Frequently Asked Questions
FAQ
Why is a "combination lock" actually a permutation lock?
Because the order of the numbers matters. The code 3-7-2 opens the lock; entering 2-7-3 does not. Since different orderings of the same numbers produce different (and mostly incorrect) results, this is a permutation problem by mathematical definition. The historical name "combination lock" is a well-established misnomer. A true combination lock would open for any arrangement of its numbers — which would make it a very poor lock indeed.
FAQ
What does 0! = 1 mean and why is it true?
There is exactly one way to arrange zero objects: do nothing. That single "empty arrangement" is the justification. Mathematically, it also follows from the recurrence n! = n × (n−1)!, which gives 1! = 1 × 0!, and since 1! = 1, we get 0! = 1. Without this definition, the combination formula nCr would give division by zero when r = n (since the denominator includes 0!), which would incorrectly say there is no way to choose all n objects from n — contradicting the obvious answer of 1.
FAQ
How do you handle the constraint "persons A and B must NOT sit next to each other"?
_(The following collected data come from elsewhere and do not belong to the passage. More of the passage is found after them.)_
/-- Leading zeros, trailing zeros and ones of a value. -/
def leadZeros {w : Nat} (x : BitVec w) : Nat := ((List.range w).find? fun k => x.getMsbD k).getD w
def trailZeros {w : Nat} (x : BitVec w) : Nat := ((List.range w).find? fun k => x.getLsbD k).getD w
def countOnes {w : Nat} (x : BitVec w) : Nat := ((List.range w).filter fun k => x.getLsbD k).length
/-- The bytes of a value from the lowest. -/
def byteOf (x : Word) (k : Nat) : BitVec 8 := x.extractLsb' (8 * k) 8
/-- A value from its bytes. -/
def ofBytes (f : Nat → BitVec 8) : Word := f 7 ++ f 6 ++ f 5 ++ f 4 ++ f 3 ++ f 2 ++ f 1 ++ f 0
/-- The result of a one-operand operation. -/
def Unary.eval (op : Unary) (a : Word) : Word :=
  match op with
  | .clz => BitVec.ofNat 64 (leadZeros a)
  | .ctz => BitVec.ofNat 64 (trailZeros a)
  | .cpop => BitVec.ofNat 64 (countOnes a)
  | .sextB => (a.setWidth 8).signExtend 64
  | .sextH => (a.setWidth 16).signExtend 64
  | .zextH => (a.setWidth 16).setWidth 64
  | .orcB => ofBytes fun k => if byteOf a k = 0 then 0 else 0xFF
  | .rev8 => ofBytes fun k => byteOf a (7 - k)
  | .clzw => BitVec.ofNat 64 (leadZeros (lowHalf a))
  | .ctzw => BitVec.ofNat 64 (trailZeros (lowHalf a))
  | .cpopw => BitVec.ofNat 64 (countOnes (lowHalf a))
/-- A branch condition. -/
def Cond.holds (c : Cond) (a b : Word) : Bool :=
  match c with
  | .eq => a == b
  | .ne => a != b
  | .lt => a.slt b
  | .ge => !a.slt b
  | .ltu => a.ult b
  | .geu => !a.ult b

/-! ## CSR instructions -/

/-- PERFSEL's command in a written value (21 R342). -/
def perfselOf (rd : XReg) (v : Word) : Option Instr :=
  let i : BitVec 4 := v.extractLsb' 56 4
  let a : BitVec 56 := v.extractLsb' 0 56
  match (v.extractLsb' 60 4).toNat with
  | 0 => some (.perfselSelect rd i a)
  | 1 => some (.perfselProgram rd i a)
  | 2 => some (.perfselWriteValue rd i a)
  | 3 => some (.perfselSetThreshold rd i a)
  | 4 => some (.perfselClearFlags rd i a)
  | 5 => some (.perfselSetTraceBuffer rd i a)
  | 6 => some (.perfselSetSamplePeriod rd i a)
  | 7 => some (.perfselSetBreakpoint rd i a)
  | 8 => some (.perfselClearBreakpoint rd i a)
  | _ => none
/-- MTFINFO's command in a written value (22 R356). DEDUCED (log 57). -/
def mtfinfoOf (rd : XReg) (v : Word) : Option Instr :=
  let w : BitVec 2 := v.extractLsb' 58 2
  let r : BitVec 45 := v.extractLsb' 13 45
  let m : BitVec 13 := v.extractLsb' 0 13
  match (v.extractLsb' 60 4).toNat with
  | 0 => some (.mtfinfoSelect rd w r m)
  | 1 => some (.mtfinfoResume rd w r m)
  | 2 => some (.mtfinfoSkip rd w r m)
  | 3 => some (.mtfinfoClear rd w r m)
  | 4 => some (.mtfinfoSelectLowest rd w r m)
  | _ => none
/-- The row that a write of a CSR is, `none` where it is cause 2. -/
def csrWriteRow (n : BitVec 12) (rd : XReg) (op : CsrOp) (v : Word) : Option Instr :=
  match n.toNat with
  | 0x800 => some (.vlWrite rd v)
  | 0x802 => some (.mtcfgWrite rd v)
  | 0x803 => some (.vspaceWrite rd v)
  | 0x180 => some (.satpWrite rd v)
  | 0x5C8 => some (.panicmarkWrite rd v)
  | 0x5C7 => if op = .write then perfselOf rd v else none
  | 0x5C1 => if op = .write then mtfinfoOf rd v else none
  | 0x5C3 => if v.getLsbD 38 then some (.savectlReady rd v) else some (.registerWrite (.csr n) rd v)
  | _ => some (.registerWrite (.csr n) rd v)
/-- A flag CSR by its number. -/
def flagCsrOf (n : BitVec 12) : Option FlagCsr :=
  match n.toNat with
  | 0x805 => some .vfflags
  | 0x807 => some .vffirsta
  | 0x808 => some .vffirstb
  | _ => none
/-- The source writes: csrrw always, csrrs and csrrc unless it is x0 or 0. -/
def CsrSrc.writes (src : CsrSrc) (op : CsrOp) : Bool :=
  op == .write || (match src with | .reg r => r != 0 | .imm v => v != 0)
/-- The value of a source. -/
def State.csrSrc (s : State) (src : CsrSrc) : Word := match src with | .reg r => s.getX r | .imm v => v.setWidth 64

/-- A CSR instruction that the control thread issues: what the rows do not cover (a read), or the row that it is. -/
inductive CsrDo where
  | row (i : Instr)
  | read
  | illegal
deriving DecidableEq, Repr
/-- What a CSR instruction does (Zicsr; 00 R5). -/
def State.csrDo (s : State) (op : CsrOp) (rd : XReg) (src : CsrSrc) (n : BitVec 12) : CsrDo :=
  let v := s.csrSrc src
  match flagCsrOf n with
  | some f => .row (.flagCsrAccess f op rd (if src.writes op then some v else none))
  | none =>
    if !src.writes op then .read
    else if csrSupervisor n && s.core.ct.user then .illegal
    else match s.csrRead n with
    | none => .illegal
    | some old =>
      match csrWriteRow n rd op (csrApply op old v) with
      | some i => .row i
      | none => .illegal

/-! ## Meanings -/

/-- Write a result and move past an instruction of `len` bytes. -/
def State.rvResult (s : State) (len : Nat) (rd : XReg) (v : Word) : State := (s.setX rd v).advance len
/-- A jump retires and goes to an address. -/
def State.jumpTo (s : State) (a : Word) : State :=
  ((s.note 2).onCt fun c => { c with pc := a, wait := none, waitaStart := none }).onPerf Perf.passed
/-- An instruction of the base that is not a CSR instruction, of `len` bytes. -/
def State.runRv (s : State) (len : Nat) (i : Rv) : State :=
  let pc := s.core.ct.pc
  let next := pc + BitVec.ofNat 64 len
  match i with
  | .lui rd v => s.rvResult len rd v
  | .auipc rd v => s.rvResult len rd (pc + v)
  | .jal rd off => (s.setX rd next).jumpTo (pc + off)
  | .jalr rd rs1 off => (s.setX rd next).jumpTo ((s.getX rs1 + off) &&& ~~~1)
  | .branch c rs1 rs2 off => if c.holds (s.getX rs1) (s.getX rs2) then s.jumpTo (pc + off) else s.advance len
  | .alu op rd rs1 rs2 => s.rvResult len rd (op.eval (s.getX rs1) (s.getX rs2))
  | .alui op rd rs1 v => s.rvResult len rd (op.eval (s.getX rs1) v)
  | .unary op rd rs1 => s.rvResult len rd (op.eval (s.getX rs1))
  | .load kind rd rs1 off => s.scalarLoad len kind rd rs1 (s.getX rs1 + off)
  | .store kind rs2 rs1 off => s.scalarStore len kind (s.getX rs2) (s.getX rs1 + off)
  | .csr _ rd _ n => s.csrGuard n fun v => if n = 0x5C7 then s.perfRead rd else s.result rd v
  | .ecall => s.trap (if s.core.ct.user then 8 else 9) 0
  | .ebreak => s.trap 3 pc

/-! ## Registers that an instruction names -/

/-- The x registers of an instruction of the base. -/
def Rv.uses (i : Rv) : List XReg :=
  match i with
  | .lui rd _ => [rd]
  | .auipc rd _ => [rd]
  | .jal rd _ => [rd]
  | .jalr rd rs1 _ => [rd, rs1]
  | .branch _ rs1 rs2 _ => [rs1, rs2]
  | .alu _ rd rs1 rs2 => [rd, rs1, rs2]
  | .alui _ rd rs1 _ => [rd, rs1]
  | .unary _ rd rs1 => [rd, rs1]
  | .load _ rd rs1 _ => [rd, rs1]
  | .store _ rs2 rs1 _ => [rs2, rs1]
  | .csr _ rd (.reg r) _ => [rd, r]
  | .csr _ rd (.imm _) _ => [rd]
  | .ecall => []
  | .ebreak => []
/-- The x registers of a control-thread row. -/
def ctUses (i : Instr) : List XReg :=
  match i with
  | .mtconf rd rs1 => [rd, rs1]
  | .setvl rd rs1 => [rd, rs1]
  | .vlnkput rs1 => [rs1]
  | .vlnkget rd => [rd]
  | .vfetch _ rs1 => [rs1]
  | .vget _ rs1 rd => [rs1, rd]
  | .vput _ rs1 rx => [rs1, rx]
  | .kpop rd _ => [rd]
  | .kfirst rd _ => [rd]
  | .kget rd _ rs1 => [rd, rs1]
  | .kput _ rs1 rs2 => [rs1, rs2]
  | .vld _ _ _ rs1 => [rs1]
  | .vlds _ _ _ rs1 xs => [rs1, xs]
  | .vst _ _ _ rs1 => [rs1]
  | .vsts _ _ _ rs1 xs => [rs1, xs]
  | .vldx _ _ _ rs1 _ => [rs1]
  | .vstx _ _ _ rs1 _ => [rs1]
  | .vldff _ _ _ rs1 xs => [rs1, xs]
  | .vldmx _ _ _ rs1 xc => [rs1, xc]
  | .vstmx _ _ _ rs1 xc => [rs1, xc]
  | .vappend _ _ rs1 rd => [rs1, rd]
  | .vclaim rd rs1 rs2 => [rd, rs1, rs2]
  | .ldsc _ rd rs1 => [rd, rs1]
  | .stsc _ rs2 rs1 => [rs2, rs1]
  | .xcopy _ _ _ rd rs1 rs2 => [rd, rs1, rs2]
  | .xcopyM _ _ _ rd rs1 rs2 mword => [rd, rs1, rs2, bits mword 15 5, bits mword 20 5]
  | .xfill _ _ _ rd rs1 rs2 => [rd, rs1, rs2]
  | .xgather _ _ _ rd rs1 rs2 => [rd, rs1, rs2]
  | .xscatter _ _ _ rd rs1 rs2 => [rd, rs1, rs2]
  | .xcollReduce _ _ _ rd rs1 rs2 => [rd, rs1, rs2]
  | .xcollBroadcast _ _ _ rd rs1 rs2 => [rd, rs1, rs2]
  | .xcollAllgather _ _ _ rd rs1 rs2 => [rd, rs1, rs2]
  | .xresume rd rs1 => [rd, rs1]
  | .xcancel rd rs1 => [rd, rs1]
  | .mma _ _ _ rs1 rs2 => [rs1, rs2]
  | .mmas _ _ rs1 rs2 => [rs1, rs2]
  | .mdrain _ _ _ rs1 rs2 => [rs1, rs2]
  | .mload _ rs1 rs2 => [rs1, rs2]
  | .tnew rd rs1 => [rd, rs1]
  | .tfree rd rs1 => [rd, rs1]
  | .tsplit rd rs1 rs2 => [rd, rs1, rs2]
  | .tacq rd rs1 rs2 => [rd, rs1, rs2]
  | .trel rd rs1 => [rd, rs1]
  | .tinfo rd rs1 rs2 => [rd, rs1, rs2]
  | .fnew rd rs1 => [rd, rs1]
  | .fset rd rs1 rs2 => [rd, rs1, rs2]
  | .fsplit rd rs1 rs2 => [rd, rs1, rs2]
  | .fdel rd rs1 => [rd, rs1]
  | .waitaEq rd rs1 rs2 rs3 => [rd, rs1, rs2, rs3]
  | .waitaNe rd rs1 rs2 rs3 => [rd, rs1, rs2, rs3]
  | .waitaGeu rd rs1 rs2 rs3 => [rd, rs1, rs2, rs3]
  | .waitaLtu rd rs1 rs2 rs3 => [rd, rs1, rs2, rs3]
  | .notify _ rs1 rs2 => [rs1, rs2]
  | .barinit rs1 rs2 => [rs1, rs2]
  | .bararv rs1 => [rs1]
  | .barwait rs1 => [rs1]
  | .ltsync rd rs1 => [rd, rs1]
  | .jexit rs1 => [rs1]
  | .tmark rs1 => [rs1]
  | .sfenceVma rs1 rs2 => [rs1, rs2]
  | .lr _ _ _ rd rs1 => [rd, rs1]
  | .sc _ _ _ rd rs1 rs2 => [rd, rs1, rs2]
  | .riscvAmo _ _ _ _ rd rs1 rs2 => [rd, rs1, rs2]
  | .registerWrite _ rd _ => [rd]
  | .mtcfgWrite rd _ => [rd]
  | .vlWrite rd _ => [rd]
  | .vspaceWrite rd _ => [rd]
  | .flagCsrAccess _ _ rd _ => [rd]
  | .satpWrite rd _ => [rd]
  | .panicmarkWrite rd _ => [rd]
  | .savectlReady rd _ => [rd]
  | .perfselSelect rd _ _ => [rd]
  | .perfselProgram rd _ _ => [rd]
  | .perfselWriteValue rd _ _ => [rd]
  | .perfselSetThreshold rd _ _ => [rd]
  | .perfselClearFlags rd _ _ => [rd]
  | .perfselSetTraceBuffer rd _ _ => [rd]
  | .perfselSetSamplePeriod rd _ _ => [rd]
  | .perfselSetBreakpoint rd _ _ => [rd]
  | .perfselClearBreakpoint rd _ _ => [rd]
  | .mtfinfoSelect rd _ _ _ => [rd]
  | .mtfinfoResume rd _ _ _ => [rd]
  | .mtfinfoSkip rd _ _ _ => [rd]
  | .mtfinfoClear rd _ _ _ => [rd]
  | .mtfinfoSelectLowest rd _ _ _ => [rd]
  | .ctScalarLoad _ rd rs1 _ => [rd, rs1]
  | .ctScalarStore _ rs2 rs1 _ => [rs2, rs1]
  | _ => []
/-- A register still waits for the result of an entry (02 R31): the control thread waits for it. -/
def State.owes (s : State) (rs : List XReg) : Bool := s.core.ct.pendingX.any fun p => p.2 != 0 && rs.contains p.2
Use complementary counting. Total arrangements = n! (unrestricted). Arrangements where A and B ARE adjacent = (n−1)! × 2 (gluing method). Therefore, arrangements where A and B are NOT adjacent = n! − [(n−1)! × 2]. For 5 people: 5! − (4! × 2) = 120 − 48 = 72 valid arrangements.
FAQ
Is nCr always a whole number?
Yes, always. The binomial coefficient C(n,r) counts a specific quantity of arrangements — a count must be a non-negative integer. The algebraic proof uses the fact that the product of r consecutive integers is always divisible by r!. This was proved rigorously by Carl Friedrich Gauss and is a standard result in number theory.
FAQ
What is the symmetry property of combinations?
nCr = nC(n−r). Choosing r items to include is equivalent to choosing (n−r) items to exclude. For example, C(10,3) = C(10,7) = 120. This identity is useful when r > n/2 — always compute the smaller value instead. C(50,47) is much easier computed as C(50,3) = 19,600.
FAQ
What is Pascal's Triangle and how does it relate to combinations?
Pascal's Triangle is a triangular array where each entry is the sum of the two entries directly above it. The entry in row n and position r (counting from zero) equals C(n,r). The triangle provides a visual lookup table for binomial coefficients and encodes the identity C(n,r) = C(n−1,r−1) + C(n−1,r), known as Pascal's Rule. It connects combinations to the Binomial Distribution and polynomial expansion.